▸ Work item:
Using the entries that follow, write out the line containing "let slot := i", the line containing "o.ty.oneOf tileTypes &&", and every line between them, exactly and nothing else.

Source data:
/-- R256: the formats that have a scale region. -/
def Ty.scaled (t : Ty) : Bool := t.oneOf [.mxf8, .mxi8, .kf4, .l8, .l4, .t3]

def MldSrc.ty : MldSrc → Ty
  | .same => .none | .xf32 => .f32 | .xbf16 => .bf16 | .xf16 => .f16

/-- R258: the combinations of MLD that are not reserved. -/
def mldOk (src : MldSrc) (role : Role) (o : Op) : Bool :=
  let i := o.imm.toNat
  let slot := i % 16; let sslot := i / 16 % 16; let soff := i / 256 % 1024
  let sat := i / 2 ^ 18 % 2; let mxe := i / 2 ^ 19 % 2
  i < 2 ^ 20 && (mxe == 0 || o.ty == .mxf8) && (sat == 0 || src != .same) &&
  (src == .same || (o.ty.oneOf [.f32, .bf16, .f16, .e4m3, .e5m2] && src.ty != o.ty)) &&
  match role with
  | .stream | .station =>
    o.ty.oneOf tileTypes && (if o.ty.scaled then sslot != slot else sslot == 0 && soff == 0)
  | .accum => o.ty == .f32 && sslot == 0 && soff == 0
  | .scale => o.ty == .none && sslot == 0

/-- R262: the slot numbers of MMA and MMAS. -/
def mmaOk (i : Nat) : Bool :=
  let d := i % 16; let a := i / 16 % 16; let b := i / 256 % 16; let c := i / 4096 % 16
  let cz := i / 2 ^ 16 % 2 == 1
  i < 2 ^ 17 && d % 4 == 0 && c % 4 == 0 && (!cz || c == 0) &&
  a / 4 != d / 4 && b / 4 != d / 4 && (cz || (a / 4 != c / 4 && b / 4 != c / 4))

def dispOk (w : Word) : Bool := w.toNat % 4 == 0

def fieldsAtom (op : AtomOp) (dst : DstKind) (o : Op) : Fields :=
  { ty := op.types.contains o.ty, dst := dst, a := .pair, b := .data o.ty.regs,
    c := if op == .cas then .data o.ty.regs else .unused,
    imm := .own (o.imm.toNat / 2 ^ 27 == 0 && o.imm.toNat / 2 ^ 24 % 8 ≤ 5) }

/-- "addr" with an offset, a b32 val in SB (R238). -/
def fieldsTb (dst : DstKind) (o : Op) : Fields :=
  { ty := o.ty == .b32, dst := dst, a := .pair, b := .data 1, imm := .own true }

▸ Written solution:
  let slot := i % 16; let sslot := i / 16 % 16; let soff := i / 256 % 1024
  let sat := i / 2 ^ 18 % 2; let mxe := i / 2 ^ 19 % 2
  i < 2 ^ 20 && (mxe == 0 || o.ty == .mxf8) && (sat == 0 || src != .same) &&
  (src == .same || (o.ty.oneOf [.f32, .bf16, .f16, .e4m3, .e5m2] && src.ty != o.ty)) &&
  match role with
  | .stream | .station =>
    o.ty.oneOf tileTypes && (if o.ty.scaled then sslot != slot else sslot == 0 && soff == 0)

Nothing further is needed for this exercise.